___ RECORDS TO USE ___
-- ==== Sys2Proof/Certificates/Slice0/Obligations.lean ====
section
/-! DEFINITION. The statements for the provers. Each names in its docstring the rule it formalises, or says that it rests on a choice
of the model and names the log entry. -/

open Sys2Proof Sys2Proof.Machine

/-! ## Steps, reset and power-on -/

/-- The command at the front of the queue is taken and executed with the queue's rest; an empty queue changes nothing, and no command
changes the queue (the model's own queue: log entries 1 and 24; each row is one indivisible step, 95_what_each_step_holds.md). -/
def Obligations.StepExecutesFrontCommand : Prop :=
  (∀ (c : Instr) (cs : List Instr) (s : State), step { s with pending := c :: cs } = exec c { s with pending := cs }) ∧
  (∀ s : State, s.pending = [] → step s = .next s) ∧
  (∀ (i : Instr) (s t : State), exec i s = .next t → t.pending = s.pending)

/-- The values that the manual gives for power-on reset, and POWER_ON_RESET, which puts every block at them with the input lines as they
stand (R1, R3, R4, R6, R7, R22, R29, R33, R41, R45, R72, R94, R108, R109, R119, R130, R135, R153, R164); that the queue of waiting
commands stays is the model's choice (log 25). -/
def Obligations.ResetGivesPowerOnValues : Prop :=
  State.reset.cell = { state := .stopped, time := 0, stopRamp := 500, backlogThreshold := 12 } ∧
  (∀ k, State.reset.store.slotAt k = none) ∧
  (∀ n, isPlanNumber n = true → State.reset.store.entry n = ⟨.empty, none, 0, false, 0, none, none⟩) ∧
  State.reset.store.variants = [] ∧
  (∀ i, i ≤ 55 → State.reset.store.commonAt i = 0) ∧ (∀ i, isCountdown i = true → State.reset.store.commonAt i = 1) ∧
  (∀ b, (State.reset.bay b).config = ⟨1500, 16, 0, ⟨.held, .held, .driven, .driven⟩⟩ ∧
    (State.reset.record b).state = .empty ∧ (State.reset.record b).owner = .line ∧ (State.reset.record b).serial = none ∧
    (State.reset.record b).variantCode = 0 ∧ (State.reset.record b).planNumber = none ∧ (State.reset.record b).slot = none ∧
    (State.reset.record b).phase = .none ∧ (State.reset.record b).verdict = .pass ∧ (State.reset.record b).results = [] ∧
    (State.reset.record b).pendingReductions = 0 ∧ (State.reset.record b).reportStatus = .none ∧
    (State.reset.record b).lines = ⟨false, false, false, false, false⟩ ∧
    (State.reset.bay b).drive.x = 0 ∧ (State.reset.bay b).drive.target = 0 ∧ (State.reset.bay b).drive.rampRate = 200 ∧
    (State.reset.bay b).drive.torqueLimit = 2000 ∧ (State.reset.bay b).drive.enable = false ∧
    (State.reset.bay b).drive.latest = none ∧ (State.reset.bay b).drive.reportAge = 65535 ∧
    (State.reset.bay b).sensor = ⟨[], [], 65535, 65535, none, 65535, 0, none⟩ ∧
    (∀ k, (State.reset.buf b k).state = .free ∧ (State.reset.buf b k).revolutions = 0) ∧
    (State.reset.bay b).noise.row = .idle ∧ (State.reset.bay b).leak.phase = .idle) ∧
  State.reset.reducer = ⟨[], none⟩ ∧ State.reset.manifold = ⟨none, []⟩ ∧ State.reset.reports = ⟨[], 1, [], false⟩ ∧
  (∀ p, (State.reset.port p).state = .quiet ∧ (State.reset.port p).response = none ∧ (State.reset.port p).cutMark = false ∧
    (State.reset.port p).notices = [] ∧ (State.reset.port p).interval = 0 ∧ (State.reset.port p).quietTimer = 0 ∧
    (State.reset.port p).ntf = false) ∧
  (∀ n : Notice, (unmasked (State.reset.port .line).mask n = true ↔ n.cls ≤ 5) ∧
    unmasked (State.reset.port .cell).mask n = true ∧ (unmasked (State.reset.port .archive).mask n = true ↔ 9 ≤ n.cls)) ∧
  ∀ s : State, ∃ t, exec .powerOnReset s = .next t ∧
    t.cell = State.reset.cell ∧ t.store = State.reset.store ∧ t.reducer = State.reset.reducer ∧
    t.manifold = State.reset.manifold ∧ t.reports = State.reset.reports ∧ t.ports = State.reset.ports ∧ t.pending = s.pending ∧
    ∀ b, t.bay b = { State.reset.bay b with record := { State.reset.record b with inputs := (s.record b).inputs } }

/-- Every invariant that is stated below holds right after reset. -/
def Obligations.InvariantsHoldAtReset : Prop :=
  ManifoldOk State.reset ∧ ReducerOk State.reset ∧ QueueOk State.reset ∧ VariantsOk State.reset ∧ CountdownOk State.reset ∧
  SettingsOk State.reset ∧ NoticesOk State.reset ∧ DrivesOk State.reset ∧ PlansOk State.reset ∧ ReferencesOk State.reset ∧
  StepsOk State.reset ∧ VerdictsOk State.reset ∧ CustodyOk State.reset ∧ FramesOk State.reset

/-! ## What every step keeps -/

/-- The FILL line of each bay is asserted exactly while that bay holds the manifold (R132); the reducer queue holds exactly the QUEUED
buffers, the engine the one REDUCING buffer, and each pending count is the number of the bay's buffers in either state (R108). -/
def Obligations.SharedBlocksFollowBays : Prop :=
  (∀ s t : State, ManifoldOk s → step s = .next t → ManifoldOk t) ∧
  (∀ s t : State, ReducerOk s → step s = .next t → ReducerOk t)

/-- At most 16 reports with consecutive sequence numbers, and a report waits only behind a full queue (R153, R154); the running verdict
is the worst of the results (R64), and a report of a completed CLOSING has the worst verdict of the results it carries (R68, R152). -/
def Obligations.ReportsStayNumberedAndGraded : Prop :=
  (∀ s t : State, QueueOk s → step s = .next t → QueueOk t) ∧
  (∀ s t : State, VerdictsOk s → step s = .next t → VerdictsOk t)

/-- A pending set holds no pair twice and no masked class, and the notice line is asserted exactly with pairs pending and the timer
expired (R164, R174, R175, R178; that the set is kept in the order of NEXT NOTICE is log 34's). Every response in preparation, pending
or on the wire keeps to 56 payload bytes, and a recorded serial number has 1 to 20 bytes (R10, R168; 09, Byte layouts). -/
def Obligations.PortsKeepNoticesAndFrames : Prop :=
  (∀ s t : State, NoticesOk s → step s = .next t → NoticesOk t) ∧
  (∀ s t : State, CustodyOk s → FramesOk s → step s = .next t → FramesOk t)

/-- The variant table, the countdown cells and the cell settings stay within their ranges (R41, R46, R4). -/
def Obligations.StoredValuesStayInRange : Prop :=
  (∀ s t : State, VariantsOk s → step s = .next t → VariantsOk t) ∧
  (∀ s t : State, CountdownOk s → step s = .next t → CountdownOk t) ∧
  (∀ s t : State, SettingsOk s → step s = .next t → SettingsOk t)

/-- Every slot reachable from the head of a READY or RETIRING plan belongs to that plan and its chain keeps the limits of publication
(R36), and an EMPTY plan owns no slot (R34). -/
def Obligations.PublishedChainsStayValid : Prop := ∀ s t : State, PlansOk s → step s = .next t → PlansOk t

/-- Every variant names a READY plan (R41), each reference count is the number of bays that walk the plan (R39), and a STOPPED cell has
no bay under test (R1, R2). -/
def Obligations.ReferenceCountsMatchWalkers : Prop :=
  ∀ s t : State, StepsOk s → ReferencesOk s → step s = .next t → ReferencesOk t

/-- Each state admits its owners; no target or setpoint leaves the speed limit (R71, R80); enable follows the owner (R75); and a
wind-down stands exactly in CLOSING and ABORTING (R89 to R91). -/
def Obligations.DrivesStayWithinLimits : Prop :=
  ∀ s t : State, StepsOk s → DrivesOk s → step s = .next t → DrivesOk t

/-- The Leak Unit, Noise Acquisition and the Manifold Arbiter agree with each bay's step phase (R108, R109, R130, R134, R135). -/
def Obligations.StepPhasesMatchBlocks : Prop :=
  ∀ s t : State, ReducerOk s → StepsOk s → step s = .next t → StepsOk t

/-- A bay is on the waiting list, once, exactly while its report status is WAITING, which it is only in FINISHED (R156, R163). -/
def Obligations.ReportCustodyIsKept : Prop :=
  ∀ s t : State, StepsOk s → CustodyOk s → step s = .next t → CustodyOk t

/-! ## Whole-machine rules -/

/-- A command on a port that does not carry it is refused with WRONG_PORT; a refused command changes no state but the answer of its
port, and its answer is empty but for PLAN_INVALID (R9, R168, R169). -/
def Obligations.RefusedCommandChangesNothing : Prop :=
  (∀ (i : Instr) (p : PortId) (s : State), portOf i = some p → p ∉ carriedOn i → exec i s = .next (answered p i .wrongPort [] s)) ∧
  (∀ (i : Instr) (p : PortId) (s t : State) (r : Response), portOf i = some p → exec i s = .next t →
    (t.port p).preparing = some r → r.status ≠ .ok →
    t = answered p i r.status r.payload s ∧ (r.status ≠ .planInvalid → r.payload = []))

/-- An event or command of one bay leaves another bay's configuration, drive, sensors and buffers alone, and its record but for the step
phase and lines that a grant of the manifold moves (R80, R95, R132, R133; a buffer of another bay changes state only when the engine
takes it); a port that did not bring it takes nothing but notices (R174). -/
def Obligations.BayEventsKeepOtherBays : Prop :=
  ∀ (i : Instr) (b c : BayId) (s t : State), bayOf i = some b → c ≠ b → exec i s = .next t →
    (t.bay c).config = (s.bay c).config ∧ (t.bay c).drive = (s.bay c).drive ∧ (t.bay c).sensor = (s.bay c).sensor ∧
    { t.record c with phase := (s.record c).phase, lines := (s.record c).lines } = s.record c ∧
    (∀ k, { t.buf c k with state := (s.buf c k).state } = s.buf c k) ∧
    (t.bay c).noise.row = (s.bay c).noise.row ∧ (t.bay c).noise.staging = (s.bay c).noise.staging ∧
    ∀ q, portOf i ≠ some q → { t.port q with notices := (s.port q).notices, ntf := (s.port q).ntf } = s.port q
___
___ RECORDS TO USE ___
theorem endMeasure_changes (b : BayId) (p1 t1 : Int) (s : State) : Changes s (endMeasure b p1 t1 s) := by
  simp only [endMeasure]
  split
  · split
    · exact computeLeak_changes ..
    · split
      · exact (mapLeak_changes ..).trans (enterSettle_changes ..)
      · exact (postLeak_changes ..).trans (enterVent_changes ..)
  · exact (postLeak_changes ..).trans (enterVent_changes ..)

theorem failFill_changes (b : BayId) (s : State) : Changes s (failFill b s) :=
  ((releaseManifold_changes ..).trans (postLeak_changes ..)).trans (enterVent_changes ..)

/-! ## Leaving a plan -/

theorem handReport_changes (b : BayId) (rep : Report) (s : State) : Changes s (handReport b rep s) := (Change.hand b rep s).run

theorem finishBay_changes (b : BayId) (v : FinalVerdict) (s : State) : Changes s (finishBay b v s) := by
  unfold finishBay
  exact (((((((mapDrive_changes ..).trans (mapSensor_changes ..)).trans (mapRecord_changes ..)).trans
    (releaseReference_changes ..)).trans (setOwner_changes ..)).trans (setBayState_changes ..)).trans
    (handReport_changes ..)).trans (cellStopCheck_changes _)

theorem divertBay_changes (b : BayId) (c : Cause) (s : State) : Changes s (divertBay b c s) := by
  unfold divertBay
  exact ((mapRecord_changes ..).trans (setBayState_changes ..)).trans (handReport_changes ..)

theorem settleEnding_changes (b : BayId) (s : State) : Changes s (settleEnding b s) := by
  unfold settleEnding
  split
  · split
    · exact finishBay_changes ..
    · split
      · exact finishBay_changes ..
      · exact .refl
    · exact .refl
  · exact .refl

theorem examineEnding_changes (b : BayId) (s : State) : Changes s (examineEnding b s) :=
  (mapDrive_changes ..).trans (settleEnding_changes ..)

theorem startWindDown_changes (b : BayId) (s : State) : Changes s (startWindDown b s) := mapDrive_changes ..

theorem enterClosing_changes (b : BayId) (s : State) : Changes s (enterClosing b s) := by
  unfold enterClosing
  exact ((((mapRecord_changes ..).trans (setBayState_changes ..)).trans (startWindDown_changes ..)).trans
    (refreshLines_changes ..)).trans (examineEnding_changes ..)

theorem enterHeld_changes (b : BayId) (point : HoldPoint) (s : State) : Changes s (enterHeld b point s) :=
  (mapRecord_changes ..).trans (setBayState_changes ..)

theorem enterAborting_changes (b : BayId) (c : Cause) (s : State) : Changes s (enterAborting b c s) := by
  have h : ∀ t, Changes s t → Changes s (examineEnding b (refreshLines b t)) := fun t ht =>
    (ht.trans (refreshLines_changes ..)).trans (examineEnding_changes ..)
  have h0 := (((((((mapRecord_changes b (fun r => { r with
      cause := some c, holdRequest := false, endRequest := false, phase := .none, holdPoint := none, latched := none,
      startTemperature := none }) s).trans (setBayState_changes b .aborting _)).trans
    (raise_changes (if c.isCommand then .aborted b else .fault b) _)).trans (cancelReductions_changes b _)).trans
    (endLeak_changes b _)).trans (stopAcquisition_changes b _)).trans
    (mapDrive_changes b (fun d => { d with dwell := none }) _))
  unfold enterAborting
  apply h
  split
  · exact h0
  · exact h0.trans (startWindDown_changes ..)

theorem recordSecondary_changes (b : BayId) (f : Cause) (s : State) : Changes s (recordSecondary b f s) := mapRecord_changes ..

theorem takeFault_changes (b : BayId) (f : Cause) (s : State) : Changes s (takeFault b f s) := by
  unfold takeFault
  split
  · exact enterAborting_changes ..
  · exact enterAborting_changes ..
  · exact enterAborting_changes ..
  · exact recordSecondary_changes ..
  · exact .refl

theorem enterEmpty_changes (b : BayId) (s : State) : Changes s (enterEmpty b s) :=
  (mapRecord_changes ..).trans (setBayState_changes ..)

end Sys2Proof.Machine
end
___
_WHAT YOU ARE ASKED TO DO_.
Look back at the data above. Transcribe exactly the lines starting at the line that contains "open Sys2Proof Sys2Proof.Machine" and ending at the line that contains "(∀ k, State.reset.store.slotAt k = none) ∧".

_RESPONSE_.
open Sys2Proof Sys2Proof.Machine

/-! ## Steps, reset and power-on -/

/-- The command at the front of the queue is taken and executed with the queue's rest; an empty queue changes nothing, and no command
changes the queue (the model's own queue: log entries 1 and 24; each row is one indivisible step, 95_what_each_step_holds.md). -/
def Obligations.StepExecutesFrontCommand : Prop :=
  (∀ (c : Instr) (cs : List Instr) (s : State), step { s with pending := c :: cs } = exec c { s with pending := cs }) ∧
  (∀ s : State, s.pending = [] → step s = .next s) ∧
  (∀ (i : Instr) (s t : State), exec i s = .next t → t.pending = s.pending)

/-- The values that the manual gives for power-on reset, and POWER_ON_RESET, which puts every block at them with the input lines as they
stand (R1, R3, R4, R6, R7, R22, R29, R33, R41, R45, R72, R94, R108, R109, R119, R130, R135, R153, R164); that the queue of waiting
commands stays is the model's choice (log 25). -/
def Obligations.ResetGivesPowerOnValues : Prop :=
  State.reset.cell = { state := .stopped, time := 0, stopRamp := 500, backlogThreshold := 12 } ∧
  (∀ k, State.reset.store.slotAt k = none) ∧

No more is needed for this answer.